Trade News > Rail and Intermodal Shipping > Rail Traffic Hits Year's Low

Rail Traffic Hits Year's Low

The Journal of Commerce Online - News Story
Worst week this year softened by mild lift for intermodal

Despite some lift from intermodal volume, major U.S. railroads by two important measures had their worst week so far this year.

Rail carloads, which include everything from bulk materials to finished motor vehicles and the in-between factory goods that can ride in large railcars, reached just 247,258 units in the week ending May 16, said the Association of American Railroads.

That is lower than any time since the end of December, when much of the industrial economy was shutting down to wait out the financial storm and ensuing collapse in demand.

Train hauls of intermodal trailers and containers reached 188,435 units, up by nearly 7,000 from a week earlier and the highest since the Feb. 14 week.

Still, total estimated ton-miles of combined carload and intermodal freight carried by large U.S. railroads, sank to the year’s low at 26.2 billion. That was down 24.3 percent from the same point in 2008.

A number of economists, and some rail executives, have suggested that the freight market’s decline is bottoming out. The traffic figures suggest the market could move along the bottom for a while.

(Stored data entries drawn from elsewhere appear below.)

-- ==== Sys2Proof/Laws/Phase.lean ====
section
/-! SUPPORT. Which operations leave the frame counter and the phase as they are. -/

namespace Sys2Proof.Machine

/-- The frame counter and the phase are the same. -/
structure SamePhase (s t : State) : Prop where
  frame : t.frm.frame = s.frm.frame
  phase : t.frm.phase = s.frm.phase

theorem SamePhase.refl (s : State) : SamePhase s s := ⟨rfl, rfl⟩
theorem SamePhase.trans {r s t : State} (h : SamePhase r s) (k : SamePhase s t) : SamePhase r t :=
  ⟨k.frame.trans h.frame, k.phase.trans h.phase⟩
theorem SamePhase.update {r t : State} (h : SamePhase r t) {clk pwr dev flt frm plans tiles store storePoison cores sites ports dom lanes
    host dir jrn img win0 win1 itg emmc otp boot tx draws} (hf : frm.frame = t.frm.frame) (hp : frm.phase = t.frm.phase) :
    SamePhase r (State.mk t.pending clk pwr dev flt frm plans tiles store storePoison cores sites ports dom lanes host dir jrn
      img win0 win1 itg emmc otp boot tx draws) := ⟨hf.trans h.frame, hp.trans h.phase⟩
theorem SamePhase.foldl {α : Type} {r : State} {f : State → α → State} (hf : ∀ s a, SamePhase r s → SamePhase r (f s a)) (l : List α)
    {s : State} (h : SamePhase r s) : SamePhase r (l.foldl f s) := by
  induction l generalizing s with
  | nil => exact h
  | cons a l ih => exact ih (hf s a h)
theorem SamePhase.pair {β : Type} {r t : State} {p : State × β} {y : β} (e : p = (t, y)) (h : SamePhase r p.1) : SamePhase r t := by
  cases e; exact h
structure SamePhaseO (r : State) (o : Option State) : Prop where
  all : ∀ t, o = some t → SamePhase r t
theorem SamePhaseO.some {r t : State} (h : SamePhase r t) : SamePhaseO r (some t) := ⟨fun _ e => by cases e; exact h⟩
theorem SamePhaseO.none {r : State} : SamePhaseO r none := ⟨fun _ e => by cases e⟩
theorem SamePhaseO.get {r t : State} {o : Option State} (h : SamePhaseO r o) (e : o = .some t) : SamePhase r t := h.all t e
theorem SamePhaseO.getD {r s : State} {o : Option State} (h : SamePhaseO r o) (k : SamePhase r s) : SamePhase r (o.getD s) := by
  cases o with
  | none => exact k
  | some t => exact h.all t rfl

section
variable {r s : State} (h : SamePhase r s)
include h
theorem State.setPlan_phase (p : Nat) (x : PlanSt) : SamePhase r (s.setPlan p x) := ⟨h.frame, h.phase⟩
theorem State.modPlan_phase (p : Nat) (f : PlanSt → PlanSt) : SamePhase r (s.modPlan p f) := ⟨h.frame, h.phase⟩
theorem State.setTile_phase (p : Nat) (x : Tile) : SamePhase r (s.setTile p x) := ⟨h.frame, h.phase⟩
theorem State.modTile_phase (p : Nat) (f : Tile → Tile) : SamePhase r (s.modTile p f) := ⟨h.frame, h.phase⟩
theorem State.setCore_phase (p : Nat) (x : Core) : SamePhase r (s.setCore p x) := ⟨h.frame, h.phase⟩
theorem State.modCore_phase (p : Nat) (f : Core → Core) : SamePhase r (s.modCore p f) := ⟨h.frame, h.phase⟩
theorem State.setSite_phase (p : Nat) (x : Site) : SamePhase r (s.setSite p x) := ⟨h.frame, h.phase⟩
theorem State.modSite_phase (p : Nat) (f : Site → Site) : SamePhase r (s.modSite p f) := ⟨h.frame, h.phase⟩
theorem State.setPort_phase (p : Nat) (x : Port) : SamePhase r (s.setPort p x) := ⟨h.frame, h.phase⟩
theorem State.modPort_phase (p : Nat) (f : Port → Port) : SamePhase r (s.modPort p f) := ⟨h.frame, h.phase⟩
theorem State.setLane_phase (p : Nat) (x : Lane) : SamePhase r (s.setLane p x) := ⟨h.frame, h.phase⟩
theorem State.modLane_phase (p : Nat) (f : Lane → Lane) : SamePhase r (s.modLane p f) := ⟨h.frame, h.phase⟩
theorem State.send_phase (o : Out) : SamePhase r (s.send o) := ⟨h.frame, h.phase⟩
theorem State.setWin_phase (p : Nat) (w : Window) : SamePhase r (s.setWin p w) :=
  ⟨by rw [State.setWin_frm]; exact h.frame, by rw [State.setWin_frm]; exact h.phase⟩
theorem State.modFrm_phase (f : Frm → Frm) (hf : (f s.frm).frame = s.frm.frame) (hp : (f s.frm).phase = s.frm.phase) :
    SamePhase r (s.modFrm f) := ⟨hf.trans h.frame, hp.trans h.phase⟩
end

theorem State.raise_phase {r s : State} (h : SamePhase r s) (a : FaultArg) : SamePhase r (State.raise s a) :=
  ⟨by rw [← State.raise_with]; exact h.frame, by rw [← State.raise_with]; exact h.phase⟩

theorem State.reportDone_phase {s₀ s : State} (h₀ : SamePhase s₀ s) : SamePhase s₀ (State.reportDone s) := by
  unfold State.reportDone
  repeat' (first | with_reducible assumption | ((with_reducible refine SamePhase.update ?_ ?_ ?_) <;> first | with_reducible assumption | exact rfl) | with_reducible refine State.modFrm_phase ?_ _ rfl rfl | with_reducible apply State.send_phase | ((try lift_lets); intro z; try (refine (have hz : SamePhase s₀ z := ?_; ?_))) | split | subst z)

theorem State.stopCores_phase {r s : State} (h : SamePhase r s) (p : Nat) : SamePhase r (State.stopCores s p) := ⟨h.frame, h.phase⟩

theorem State.stopPlan_phase {s₀ s : State} (h₀ : SamePhase s₀ s) (p : Nat) : SamePhase s₀ (State.stopPlan s p) := by
  unfold State.stopPlan
  repeat' (first | with_reducible assumption | ((with_reducible refine SamePhase.update ?_ ?_ ?_) <;> first | with_reducible assumption | exact rfl) | with_reducible apply State.modPlan_phase | with_reducible apply State.stopCores_phase | with_reducible refine State.modFrm_phase ?_ _ rfl rfl | with_reducible apply State.reportDone_phase | ((try lift_lets); intro z; try (refine (have hz : SamePhase s₀ z := ?_; ?_))) | split | subst z)

theorem State.contain_phase {s₀ s : State} (h₀ : SamePhase s₀ s) (p : Nat) (code : Nat) : SamePhase s₀ (State.contain s p code) := by
  unfold State.contain
  repeat' (first | with_reducible assumption | ((with_reducible refine SamePhase.update ?_ ?_ ?_) <;> first | with_reducible assumption | exact rfl) | with_reducible apply State.stopPlan_phase | with_reducible apply State.modPlan_phase | ((try lift_lets); intro z; try (refine (have hz : SamePhase s₀ z := ?_; ?_))) | subst z)

theorem State.halting_phase {s₀ s : State} (h₀ : SamePhase s₀ s) (cause : Nat) : SamePhase s₀ (State.halting s cause) := by
  unfold State.halting
  repeat' (first | with_reducible assumption | ((with_reducible refine SamePhase.update ?_ ?_ ?_) <;> first | with_reducible assumption | exact rfl) | ((try lift_lets); intro z; try (refine (have hz : SamePhase s₀ z := ?_; ?_))) | subst z)

theorem State.fatal_phase {s₀ s : State} (h₀ : SamePhase s₀ s) : SamePhase s₀ (State.fatal s) := by
  unfold State.fatal
  repeat' (first | with_reducible assumption | ((with_reducible refine SamePhase.update ?_ ?_ ?_) <;> first | with_reducible assumption | exact rfl) | with_reducible apply State.stopPlan_phase | with_reducible refine SamePhase.foldl (fun _ _ _ => ?_) _ ?_ | ((try lift_lets); intro z; try (refine (have hz : SamePhase s₀ z := ?_; ?_))) | subst z)

theorem State.fault_phase {s₀ s : State} (h₀ : SamePhase s₀ s) (a : FaultArg) : SamePhase s₀ (State.fault s a) := by
  unfold State.fault
  repeat' (first | with_reducible assumption | ((with_reducible refine SamePhase.update ?_ ?_ ?_) <;> first | with_reducible assumption | exact rfl) | with_reducible apply State.raise_phase | with_reducible apply State.contain_phase | with_reducible apply State.halting_phase | with_reducible apply State.fatal_phase | ((try lift_lets); intro z; try (refine (have hz : SamePhase s₀ z := ?_; ?_))) | split | subst z)

theorem State.putStore_phase {r s : State} (h : SamePhase r s) (a : Nat) (bs : List Byte) (poison : Bool) : SamePhase r (State.putStore s a bs poison) := ⟨h.frame, h.phase⟩

theorem State.siteRange_phase {s₀ s : State} (h₀ : SamePhase s₀ s) (p : Nat) (a : Nat) : SamePhase s₀ (State.siteRange s p a) := by
  unfold State.siteRange
  repeat' (first | with_reducible assumption | with_reducible apply State.fault_phase | ((try lift_lets); intro z; try (refine (have hz : SamePhase s₀ z := ?_; ?_))) | split | subst z)

theorem State.accessRaise_phase {s₀ s : State} (h₀ : SamePhase s₀ s) (p : Nat) (code : Nat) (a : Nat) (unitk : Nat) (unit : Nat) : SamePhase s₀ (State.accessRaise s p code a unitk unit) := by
  unfold State.accessRaise
  repeat' (first | with_reducible assumption | with_reducible apply State.siteRange_phase | with_reducible apply State.fault_phase | split)

theorem State.addToken_phase {r s : State} (h : SamePhase r s) (p t tok inc : Nat) : SamePhaseO r (State.addToken s p t tok inc) := by
  unfold State.addToken
  dsimp only
  split
  · exact SamePhaseO.some (State.modPlan_phase (State.modTile_phase h t _) p _)
  · exact SamePhaseO.none

theorem State.issueToken_phase {s₀ s : State} (h₀ : SamePhase s₀ s) (p : Nat) (inc : Nat) : SamePhase s₀ (State.issueToken s p inc) := by
  unfold State.issueToken
  repeat' (first | with_reducible assumption | ((with_reducible refine SamePhase.update ?_ ?_ ?_) <;> first | with_reducible assumption | exact rfl) | with_reducible apply State.modPlan_phase | ((try lift_lets); intro z; try (refine (have hz : SamePhase s₀ z := ?_; ?_))) | subst z)

theorem State.queueDelta_phase {s₀ s : State} (h₀ : SamePhase s₀ s) (d : Delta) : SamePhase s₀ (State.queueDelta s d) := by
  unfold State.queueDelta
  repeat' (first | with_reducible assumption | ((with_reducible refine SamePhase.update ?_ ?_ ?_) <;> first | with_reducible assumption | exact rfl) | ((try lift_lets); intro z; try (refine (have hz : SamePhase s₀ z := ?_; ?_))) | subst z)

theorem State.siteFault_phase {s₀ s : State} (h₀ : SamePhase s₀ s) (code : Nat) (i : Nat) (line : Nat) (plan : Option Nat) (cls : Option Nat) : SamePhase s₀ (State.siteFault s code i line plan cls) := by
  unfold State.siteFault
  repeat' (first | with_reducible assumption | with_reducible apply State.fault_phase)

theorem State.holdSite_phase {s₀ s : State} (h₀ : SamePhase s₀ s) (i : Nat) : SamePhase s₀ (State.holdSite s i) := by
  unfold State.holdSite
  repeat' (first | with_reducible assumption | ((with_reducible refine SamePhase.update ?_ ?_ ?_) <;> first | with_reducible assumption | exact rfl) | with_reducible apply State.modSite_phase | with_reducible apply State.siteFault_phase | ((try lift_lets); intro z; try (refine (have hz : SamePhase s₀ z := ?_; ?_))) | split | subst z)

One notable area of weakness this year is coal volume, which hits large carriers especially hard because that is the largest cargo railroads haul.

Last year they enjoyed a brisk business in export coal demand, especially the eastern carriers hauling coal to ports to fill Europe-bound ships, but that business has fallen sharply. Meanwhile, domestic coal demand is also lighter with fewer factories powered up to make goods.

But the carload numbers have weakened recently in some other areas as well. Chemical shipments – the second-largest cargo in railcar volume -- have cooled some this month, a possible indicator of a pause in the rebound of factory activity and perhaps in line with a new round of automobile factory cuts.

Other categories linked to auto or housing industries remain weak or have weakened a bit more during May, although a few cargoes of basic construction materials show some firming.

Intermodal numbers are probably continuing to benefit from a strengthened domestic business this year, industry officials say, while ocean container traffic remains very weak as shippers face the start of the summer peak season in which they normally import boxed goods for the autumn selling season.